For how to deploy, see Deployment / Kubernetes.
Topology
┌─────────────────┐
│ JobManager │
│ (in server) │
└────────┬────────┘
│ gRPC
┌──────────────┼──────────────┐
↓ ↓ ↓
┌──────────┐ ┌──────────┐ ┌──────────┐
│ TaskMgr │ │ TaskMgr │ │ TaskMgr │
│ Slot 1 │ │ Slot 1 │ │ Slot 1 │
│ Slot 2 │ │ Slot 2 │ │ Slot 2 │
└──────────┘ └──────────┘ └──────────┘
│ │ │
└──────────────┼──────────────┘
↓
Object Storage
(checkpoints)
Components
| Component | Where | Role |
|---|---|---|
| JobManager | Embedded in fungi-server | Schedules tasks, coordinates checkpoints |
| TaskManager | Separate process | Executes tasks, sends heartbeats |
| Scheduler | In JobManager | Assigns tasks to slots |
Control Plane (gRPC)
| RPC | Purpose |
|---|---|
RegisterTaskManager | TaskManager joins cluster |
Heartbeat | Liveness check |
DeployTask / CancelTask | Task lifecycle |
TriggerCheckpoint / AcknowledgeCheckpoint | Checkpoint coordination |
Data Plane (gRPC streaming)
| Channel | Use Case |
|---|---|
LocalChannel | Same TaskManager (in-process) |
RemoteChannel | Cross-TaskManager (gRPC) |
| Partitioner | Use Case |
|---|---|
RoundRobin | Load balancing |
KeyBy | Group by key columns |
Broadcast | Send to all (joins) |
Checkpointing
Barriers flow inline with data:
Source-1 ──[data][barrier][data]──→ Operator
Source-2 ──[data][data][barrier]──→ Operator
↓
Wait for ALL barriers
Snapshot state
Forward barrier
States: Triggered → WaitingForAck → Committing → Completed
Exactly-Once
Two-phase commit for sinks:
- Prepare — buffer data
- Commit — make visible after checkpoint complete
- Abort — discard if checkpoint fails
Recovery:
- JobManager detects failure (missed heartbeats)

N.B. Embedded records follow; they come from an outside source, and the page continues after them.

-- ==== Sys2Proof/Machine/Dispatch.lean ====
section
/-! DEFINITION. Dispatch by the decoded variant, one arm per instruction (40_execution_cycle.md R123). -/

namespace Sys2Proof.Machine

def exec (i : Instr) (s : State) : Host.Outcome State Fault Refusal :=
  match i with
  | .clearDisplay => Sys2Proof.Machine.execClearDisplay s
  | .ret => Sys2Proof.Machine.execReturn s
  | .jump nnn => Sys2Proof.Machine.execJump nnn s
  | .call nnn => Sys2Proof.Machine.execCall nnn s
  | .skipEqConst x kk => Sys2Proof.Machine.execSkipEqConst x kk s
  | .skipNeConst x kk => Sys2Proof.Machine.execSkipNeConst x kk s
  | .skipEqReg x y => Sys2Proof.Machine.execSkipEqReg x y s
  | .setConst x kk => Sys2Proof.Machine.execSetConst x kk s
  | .addConst x kk => Sys2Proof.Machine.execAddConst x kk s
  | .set x y => Sys2Proof.Machine.execSet x y s
  | .or x y => Sys2Proof.Machine.execOr x y s
  | .and x y => Sys2Proof.Machine.execAnd x y s
  | .xor x y => Sys2Proof.Machine.execXor x y s
  | .add x y => Sys2Proof.Machine.execAdd x y s
  | .sub x y => Sys2Proof.Machine.execSub x y s
  | .shiftRight x y => Sys2Proof.Machine.execShiftRight x y s
  | .subN x y => Sys2Proof.Machine.execSubN x y s
  | .shiftLeft x y => Sys2Proof.Machine.execShiftLeft x y s
  | .skipNeReg x y => Sys2Proof.Machine.execSkipNeReg x y s
  | .setI nnn => Sys2Proof.Machine.execSetI nnn s
  | .rand x kk => Sys2Proof.Machine.execRand x kk s
  | .draw x y n => Sys2Proof.Machine.execDraw x y n s
  | .skipKeyPressed x => Sys2Proof.Machine.execSkipKeyPressed x s
  | .skipKeyNotPressed x => Sys2Proof.Machine.execSkipKeyNotPressed x s
  | .getDelay x => Sys2Proof.Machine.execGetDelay x s
  | .haltUntilPressed x => Sys2Proof.Machine.execHaltUntilPressed x s
  | .setDelay x => Sys2Proof.Machine.execSetDelay x s
  | .setSound x => Sys2Proof.Machine.execSetSound x s
  | .addI x => Sys2Proof.Machine.execAddI x s
  | .loadFont x => Sys2Proof.Machine.execLoadFont x s
  | .storeBcd x => Sys2Proof.Machine.execStoreBcd x s
  | .storeV x => Sys2Proof.Machine.execStoreV x s
  | .loadV x => Sys2Proof.Machine.execLoadV x s

end Sys2Proof.Machine
end

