-- ==== Sys2Proof/Machine/HostCommands.lean ====
section
/-! DEFINITION. The host's six commands (10_state.md R45), what each returns, and sequences of them. -/

namespace Sys2Proof.Machine

/-- `reset` (70_reset_and_hazards.md R280): every piece of the core's state takes its value of 10_state.md R41. What is
outside the core stays: the parameters, the position in the random source (R261) and the host's own commands. -/
def commandReset (s : State) : Result :=
  .next { State.resetWith s.params with draws := s.draws, script := s.script }

/-- `load(rom)` (R282, R283): the bytes go to 0x200 upward and nothing else changes, or nothing changes. -/
def commandLoad (rom : List Byte) (s : State) : Result :=
  if romFits rom then .next (s.storeBytes romBase rom) else raise (.romTooLarge rom.length)

/-- One timer, one tick (60_exceptions.md R256): down by 1, stopping at 0. -/
def tick (b : Byte) : Byte := if 0 < b.toNat then b - 1 else b

/-- `tick_timers` (R256). -/
def commandTickTimers (s : State) : Result := .next ((s.setDt (tick s.dt)).setSt (tick s.st))

/-- `set_key(index, pressed)` (R258): a press of a key that was not held latches the edge, and so does a repeated press
when `KEY_EDGE_ON_REPEAT`. -/
def commandSetKey (k : Key) (pressed : Bool) (s : State) : Result :=
  let t := s.setHeld k pressed
  .next (if pressed && (!s.isHeld k || s.params.keyEdgeOnRepeat) then t.setEdge (some k) else t)

/-- `framebuffer` (R262): it changes nothing. -/
def commandFramebuffer (s : State) : Result := .next s

/-- The cells the host reads (R262). -/
def State.view (s : State) : List Bool := rowMajor s.fb

/-- The one command that has a meaning before the first `reset` (10_state.md R42). -/
def Command.isReset : Command → Bool
  | .reset => true
  | .load _ | .cycle | .tickTimers | .setKey _ _ | .framebuffer => false

/-- One command, whole (R45, R46). Before the first `reset` every other command is refused (R42). -/
def runCommand (c : Command) (s : State) : Result :=
  if s.afterReset || c.isReset then
    match c with
    | .reset => commandReset s
    | .load rom => commandLoad rom s
    | .cycle => cycle s
    | .tickTimers => commandTickTimers s
    | .setKey k pressed => commandSetKey k pressed s
    | .framebuffer => commandFramebuffer s
  else .refused .beforeFirstReset

/-- What a command returns to the host (R45; 40_execution_cycle.md R126; 30_encoding.md R106). -/
inductive Reply where
  /-- no result, or `Ok` of `load` -/
  | done
  /-- `Ok(instr)` of `cycle` -/
  | executed (i : Instr)
  /-- the cells of `framebuffer` -/
  | cells (bits : List Bool)
  /-- `Err(error, info)` -/
  | error (f : Fault)
  /-- no meaning (R42) -/
  | noMeaning (r : Refusal)
  deriving DecidableEq, Repr

/-- The reply of a command that succeeds in state `s`. -/
def okReply (c : Command) (s : State) : Reply :=
  match c with
  | .cycle =>
    match s.instrAt with
    | some i => .executed i
    | none => .done
  | .framebuffer => .cells s.view
  | .reset | .load _ | .tickTimers | .setKey _ _ => .done

/-- A command as the host sees it: the state it leaves and the reply. An error leaves the state as it was (R128, R282),
and the host may go on (60_exceptions.md R251). -/
def issue (c : Command) (s : State) : State × Reply :=
  match runCommand c s with
  | .next t => (t, okReply c s)
  | .fault f => (s, .error f)
  | .refused r => (s, .noMeaning r)

/-- A sequence of commands, each on the state its predecessor left (R46), and their replies. -/
def issueAll : List Command → State → State × List Reply
  | [], s => (s, [])
  | c :: cs, s =>
    let (t, r) := issue c s
    let (u, rs) := issueAll cs t
    (u, r :: rs)

end Sys2Proof.Machine
end

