-- ==== Sys2Proof/Tests/Slice0.lean ====
section
/-! SUPPORT. Tests of the model by its author. Every expected result comes from the spec: the words are written out from
the formats of 30_encoding.md R92 and the table of R96, the effects are vectors of 95_test_vectors.md, named at each. The
witnesses at the end give, for every statement with hypotheses, a state and operands that meet them. -/

namespace Sys2Proof.Tests

open Sys2Proof Sys2Proof.Machine Sys2Proof.Statements

/-! ## Helpers -/

/-- What one field reads after an instruction, or nothing if it did not give a next state. -/
def after {α : Type} (i : Instr) (s : State) (field : State → α) : Option α :=
  match exec i s with
  | .next t => some (field t)
  | .fault _ | .refused _ => none

/-- The error of an instruction. -/
def errorOf (i : Instr) (s : State) : Option Fault :=
  match exec i s with
  | .fault f => some f
  | .next _ | .refused _ => none

/-- What one field reads after a command, with its reply. -/
def issued {α : Type} (c : Command) (s : State) (field : State → α) : α × Reply :=
  (field (issue c s).1, (issue c s).2)

/-- What one field reads after a step, or nothing if it gave no next state. -/
def stepped {α : Type} (s : State) (field : State → α) : Option α :=
  match step s with
  | .next t => some (field t)
  | .fault _ | .refused _ => none

/-- The fresh state with V0 and V1. -/
def v01 (a b : Byte) : State := (State.reset.setV 0 a).setV 1 b

/-- The fresh state with V0, V1 and VF. -/
def v01f (a b f : Byte) : State := (v01 a b).setV 15 f

/-- The fresh state with `I` and bytes there. -/
def atI (a : Nat) (bytes : List Byte) : State := (State.reset.setI (BitVec.ofNat 16 a)).storeBytes a bytes

/-- The fresh state with a word at its `pc`. -/
def program (w : Word) : State := State.reset.withFetchWord 16 w.toNat

/-- `V0` and VF. -/
def v0f (t : State) : Byte × Byte := (t.getV 0, t.getV 15)

/-- The cells set on the top row, by column. -/
def topRow (t : State) : List Nat := (List.range 64).filter fun c => t.cell 0 c

/-- The parameters with the shift reading of 42_constants_alu.md R172. -/
def shiftVy (s : State) : State := { s with params := { s.params with shiftSource := .vy } }

/-! ## Well-formedness: an ill-formed value is refused -/

theorem test_fitsField_reg : fitsField 4 16 = false ∧ fitsField 4 15 = true := by decide
theorem test_fitsField_byte : fitsField 8 256 = false ∧ fitsField 8 255 = true := by decide
theorem test_fitsField_address : fitsField 12 4096 = false ∧ fitsField 12 4095 = true := by decide
theorem test_width : widthAllowed 48 = false ∧ widthAllowed 4 = false ∧ widthAllowed 512 = false ∧
    widthAllowed 8 = true ∧ widthAllowed 256 = true := by decide
theorem test_height : heightAllowed 48 = false ∧ heightAllowed 8 = false ∧ heightAllowed 512 = false ∧
    heightAllowed 16 = true ∧ heightAllowed 64 = true := by decide
theorem test_params : ({ defaultParams with displayWidth := 48 } : Params).wf = false ∧ defaultParams.wf = true := by
  decide
theorem test_romFits : romFits (List.replicate 3584 0) = true ∧ romFits (List.replicate 3585 0) = false := by
  simp only [romFits, List.length_replicate]
  decide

- Reload state from last checkpoint
- Resume from checkpoint position
API
#![allow(unused)] fn main() { use fungi_scheduler::{JobGraph, Scheduler, JobVertex}; use fungi_cluster::checkpoint::CheckpointCoordinator; let mut graph = JobGraph::new("my-job"); graph.add_vertex(JobVertex::new("source", "kafka_source", 2)); graph.add_vertex(JobVertex::new("sink", "kafka_sink", 1)); graph.add_edge("source", "sink", PartitionType::Forward); let mut scheduler = Scheduler::new(); scheduler.register_task_manager("tm-1", 4, 4096, 4); scheduler.submit_job(graph)?; let deployments = scheduler.schedule()?; let coordinator = CheckpointCoordinator::new(storage, 60_000); let checkpoint_id = coordinator.trigger_checkpoint("job-1", 3).await; }
Troubleshooting
| Issue | Check |
|---|---|
| TaskManager not registering | JobManager reachable? port 50052 open? |
| Checkpoints fail | Storage reachable? Disk space? |
| Tasks not scheduling | Free slots? Job graph valid? |